Ng, now a biology professor at the University of Alabama in Huntsville, says “more people have explored space than the ocean floor.” But that’s changing in part thanks to biochemists such as Kary Mullis, whose Nobel Prize-winning work on polymerase chain reaction was based on bacterium found in a hot spring. One scientist in New Zealand is testing whether extremophiles found in a contaminated lake could treat Alzheimer’s disease, while another researcher found in the Great Salt Lake’s sediment a family of peptides that show antibiotic potential.
And James Coker, a biotechnology professor at the University of Maryland University College, said he believes potential exists for a wide variety of industries including biofuel, food, cosmetics and health care.
“In truth, this should come as little surprise, as microorganisms have been killing each other and fighting for survival for billions of years,” Coker wrote in a 2016 article published in F1000Research. “After that long a time, it should be clear that microorganisms have perfected the art of warfare, but it is up to us to take advantage of it.”
Over the past three years, Singhal said he has grown Ng’s collection of extremophile samples into a library of about 200,000 DNA clones.
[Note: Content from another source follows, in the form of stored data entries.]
-- ==== Sys2Proof/Decode.lean ====
section
/-! DEFINITION. The decoder, total on any bytes and rejecting by name, and the encoder, both from the layouts of spec
30_encoding.md (R94 to R107, D11 to D13, D37). -/

namespace Sys2Proof

/-- `v[hi:lo]` of R9, as an unsigned number. -/
def slice (v hi lo : Nat) : Nat := v / 2 ^ lo % 2 ^ (hi + 1 - lo)

/-- The number a list of bytes holds, least significant byte first (R11, R99). -/
def natLE : List Byte → Nat
  | [] => 0
  | b :: t => b.toNat + 256 * natLE t

/-- The low `n` bytes of a number, least significant first (R11, R99). -/
def bytesLE : Nat → Nat → List Byte
  | 0, _ => []
  | n + 1, v => BitVec.ofNat 8 v :: bytesLE n (v / 256)

/-- The line a list of bytes holds; a missing byte is zero (R11, D37). -/
def lineOfBytes (l : List Byte) : LineData := Vector.ofFn fun i => l.getD i.val 0

/-- `sext_16` of R9 and R101. -/
def sext16 (v : Nat) : Int := (BitVec.ofNat 16 v).toInt

/-- Why a record is not an instruction. -/
inductive DecodeError where
  /-- Opcode 9 to 15 of an instruction word (R102); executing one halts the PE (R253). -/
  | undefinedOpcode (op : Nat)
  /-- Type code 5 to 7 of a transaction record: not a transaction (R96, U13). -/
  | reservedTxnType (type : Nat)
  /-- Fewer bytes than the record has. -/
  | truncated
  /-- An instruction word given where a command is expected: a PE takes its instructions from its program (R36). -/
  | notACommand
  deriving DecidableEq, Repr

/-- Register field of an instruction word whose lowest bit is `lo` (R99). -/
def regField (w lo : Nat) : Reg := Fin.ofNat 8 (slice w (lo + 2) lo)

/-- The instruction an `I32` word holds (R99 to R102). -/
def decodeI32 (w : Nat) : Except DecodeError Instr :=
  let d := regField w 25
  let a := regField w 22
  let b := regField w 19
  let imm := sext16 (slice w 15 0)
  match slice w 31 28 with
  | 0 => .ok (.load d a)
  | 1 => .ok (.store d a)
  | 2 => .ok (.fmul d a b)
  | 3 => .ok (.fadd d a b)
  | 4 => .ok (.inc d)
  | 5 => .ok (.dec d)
  | 6 => .ok (.jnz d imm)
  | 7 => .ok (.lea d a b imm)
  | 8 => .ok .halt
  | op => .error (.undefinedOpcode op)

/-- The transaction a `TXN` record holds (R94, R96). -/
def decodeTxn (n : Nat) : Except DecodeError Instr :=
  let src : PeId := Fin.ofNat 4 (slice n 4 3)
  let addr : Word := BitVec.ofNat 64 (slice n 68 5)
  match slice n 2 0 with
  | 0 => .ok (.busRd src addr)
  | 1 => .ok (.busRdX src addr)
  | 2 => .ok (.busUpgr src addr)
  | 3 => .ok (.flush src addr (lineOfBytes (bytesLE 32 (slice n 324 69))))
  | 4 => .ok (.inv src addr)
  | type => .error (.reservedTxnType type)

/-- The command a `PORTCMD` record holds (R105). -/
def decodePort (n : Nat) : Instr :=
  let addr : Word := BitVec.ofNat 64 (slice n 64 1)
  if slice n 0 0 = 0 then .load64 addr else .store64 addr (BitVec.ofNat 64 (slice n 128 65))

/-- The command a `CACHECMD` record holds (R106). -/
def decodeCache (n : Nat) : Instr :=
  let addr : Word := BitVec.ofNat 64 (slice n 64 1)
  if slice n 0 0 = 0 then .cacheLoad addr else .cacheStore addr (BitVec.ofNat 64 (slice n 128 65))

/-- The request a `SHMCMD` header and the payload after it hold. R107 places only `cmd`; the other places are the
model's: addr [64:1], size [128:65], req present [129], req id [131:130], payload length [199:136] (DESIGN CHOICE, log 8). -/
def decodeShm (n : Nat) (payload : List Byte) : Instr :=
  let addr : Word := BitVec.ofNat 64 (slice n 64 1)
  let size := slice n 128 65
  let req : Option PeId := if slice n 129 129 = 0 then none else some (Fin.ofNat 4 (slice n 131 130))
  if slice n 0 0 = 0 then .shmRead addr size req else .shmWrite addr payload size req

/-- The bytes a record takes, less the payload of a SHMCMD: 32, 325, 129, 129 and 200 bits in whole bytes
(R94, R99, R105, R106; log 8). -/
def Format.headerBytes : Format → Nat
  | .i32 => 4
  | .txn => 41
  | .portcmd => 17
  | .cachecmd => 17
  | .shmcmd => 25

/-- The instruction at the front of a list of bytes that arrives at the interface of a format, and the bytes after it.
Padding bits above a record's last bit are ignored (log 17). -/
def decode (f : Format) (bytes : List Byte) : Except DecodeError (Instr × List Byte) :=
  if bytes.length < f.headerBytes then .error .truncated
  else
    let n := natLE (bytes.take f.headerBytes)
    let rest := bytes.drop f.headerBytes
    match f with
    | .i32 => (decodeI32 n).map (·, rest)
    | .txn => (decodeTxn n).map (·, rest)
    | .portcmd => .ok (decodePort n, rest)
    | .cachecmd => .ok (decodeCache n, rest)
    | .shmcmd =>
      let len := slice n 199 136
      if rest.length < len then .error .truncated
      else .ok (decodeShm n (rest.take len), rest.drop len)

/-- An instruction word from its fields, reserved bits written 0 (R99). -/
def wordI32 (op d a b : Nat) (imm : Int) : Nat :=
  op * 2 ^ 28 + d * 2 ^ 25 + a * 2 ^ 22 + b * 2 ^ 19 + (imm % 65536).toNat

/-- A transaction record from its fields (R94). -/
def wordTxn (type : Nat) (src : PeId) (addr : Word) (payload : Nat) : Nat :=
  type + src.val * 2 ^ 3 + addr.toNat * 2 ^ 5 + payload * 2 ^ 69

/-- A port or cache command record from its fields (R105, R106). -/
def wordCmd (op : Nat) (addr : Word) (wdata : Nat) : Nat :=
  op + addr.toNat * 2 + wdata * 2 ^ 65

/-- The header of a shared memory request from its fields (R107; log 8). -/
def wordShm (cmd : Nat) (addr : Word) (size : Nat) (req : Option PeId) (len : Nat) : Nat :=
  let reqBits := match req with
    | none => 0
    | some p => 1 + p.val * 2
  cmd + addr.toNat * 2 + size * 2 ^ 65 + reqBits * 2 ^ 129 + len * 2 ^ 136

/-- The record of an instruction as a number, bit 0 least significant, without the payload of a SHMCMD. -/
def encodeNat : Instr → Nat
  | .load d a => wordI32 0 d.val a.val 0 0
  | .store d a => wordI32 1 d.val a.val 0 0
  | .fmul d a b => wordI32 2 d.val a.val b.val 0
  | .fadd d a b => wordI32 3 d.val a.val b.val 0
  | .inc d => wordI32 4 d.val 0 0 0
  | .dec d => wordI32 5 d.val 0 0 0
  | .jnz d imm => wordI32 6 d.val 0 0 imm
  | .lea d a b imm => wordI32 7 d.val a.val b.val imm
  | .halt => wordI32 8 0 0 0 0
  | .busRd src addr => wordTxn 0 src addr 0
  | .busRdX src addr => wordTxn 1 src addr 0
  | .busUpgr src addr => wordTxn 2 src addr 0
  | .flush src addr payload => wordTxn 3 src addr (natLE payload.toList)
  | .inv src addr => wordTxn 4 src addr 0
  | .load64 addr => wordCmd 0 addr 0
  | .store64 addr wdata => wordCmd 1 addr wdata.toNat
  | .cacheLoad addr => wordCmd 0 addr 0
  | .cacheStore addr wdata => wordCmd 1 addr wdata.toNat
  | .shmRead addr size req => wordShm 0 addr size req 0
  | .shmWrite addr bytes size req => wordShm 1 addr size req bytes.length

/-- The bytes of an instruction's record, lowest address first: each record in little-endian order (R99), a SHMCMD's
payload after its header. -/
def encode (i : Instr) : List Byte :=
  bytesLE i.format.headerBytes (encodeNat i) ++
    match i with
    | .shmWrite _ bytes _ _ => bytes
    | _ => []

/-- The data response an interconnect sends to a cache (R97). -/
structure Rsp where
  addr : Word
  line : LineData
  shared : Bool
  deriving DecidableEq, Repr

/-- The `RSP` record as a number: addr [63:0], shared [64], line [320:65] (R97). -/
def Rsp.encodeNat (r : Rsp) : Nat :=
  r.addr.toNat + (if r.shared then 2 ^ 64 else 0) + natLE r.line.toList * 2 ^ 65

/-- The data response a `RSP` number holds (R97). -/
def Rsp.decodeNat (n : Nat) : Rsp where
  addr := BitVec.ofNat 64 (slice n 63 0)
  shared := slice n 64 64 == 1
  line := lineOfBytes (bytesLE 32 (slice n 320 65))

/-- The format of a table row from its width in whole bytes; a row without a width is a SHMCMD. PORTCMD and CACHECMD have
one layout, so a width alone cannot tell them apart: 129 bits are read as a PORTCMD (log 7). -/
def tableFormat (nbits : Nat) : Format :=
  if nbits = 32 then .i32
  else if nbits = 325 ∨ nbits = 328 then .txn
  else if nbits = 129 ∨ nbits = 136 then .portcmd
  else .shmcmd

/-- The bytes of a table word `w` of `nbits` bits, every bit above `nbits` zero up to the record's length. -/
def tableBytes (nbits w : Nat) : List Byte :=
  bytesLE (max (tableFormat nbits).headerBytes (nbits / 8)) w

/-- The instruction the decoder reads from a table word: the host's question. -/
def decodeTableWord (nbits w : Nat) : Option Instr :=
  match decode (tableFormat nbits) (tableBytes nbits w) with
  | .ok (i, _) => some i
  | .error _ => none

end Sys2Proof
end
Singhal said only a small fraction has so far been tested. (About two-dozen extracts have displayed enough potential to be considered for further testing.)
During a recent screening of thermal vent clones — the ones Ng collected back in 2001 — Singhal found seven new hits with “substantial” antibacterial activity. But the results were mixed. A few of the DNA clones that initially showed the most promise were false positives. Six clones, however, produced antibiotics.
Soon, Singhal will grow those extracts into larger volumes and, eventually, test them against organisms that act as safer “surrogates” to biowarfare agents.
If they perform well, he’ll ship those extracts nearly 700 miles northeast to Maryland’s Fort Detrick. Scientists at the U.S. Army Medical Research Institute of Infectious Diseases, located 50 miles outside the District, can safely test those extremophiles in a biosecure lab capable of handling deadly agents. Animal — or perhaps human — testing would potentially follow.
“There’s a lot of failure in drug discovery,” Singhal warned. “But if we keep screening, we’re going to keep finding new hits, and that will improve our chances. Look at Alexander Fleming, 90 years ago. One hit found by accident turned out to be penicillin. You never know.”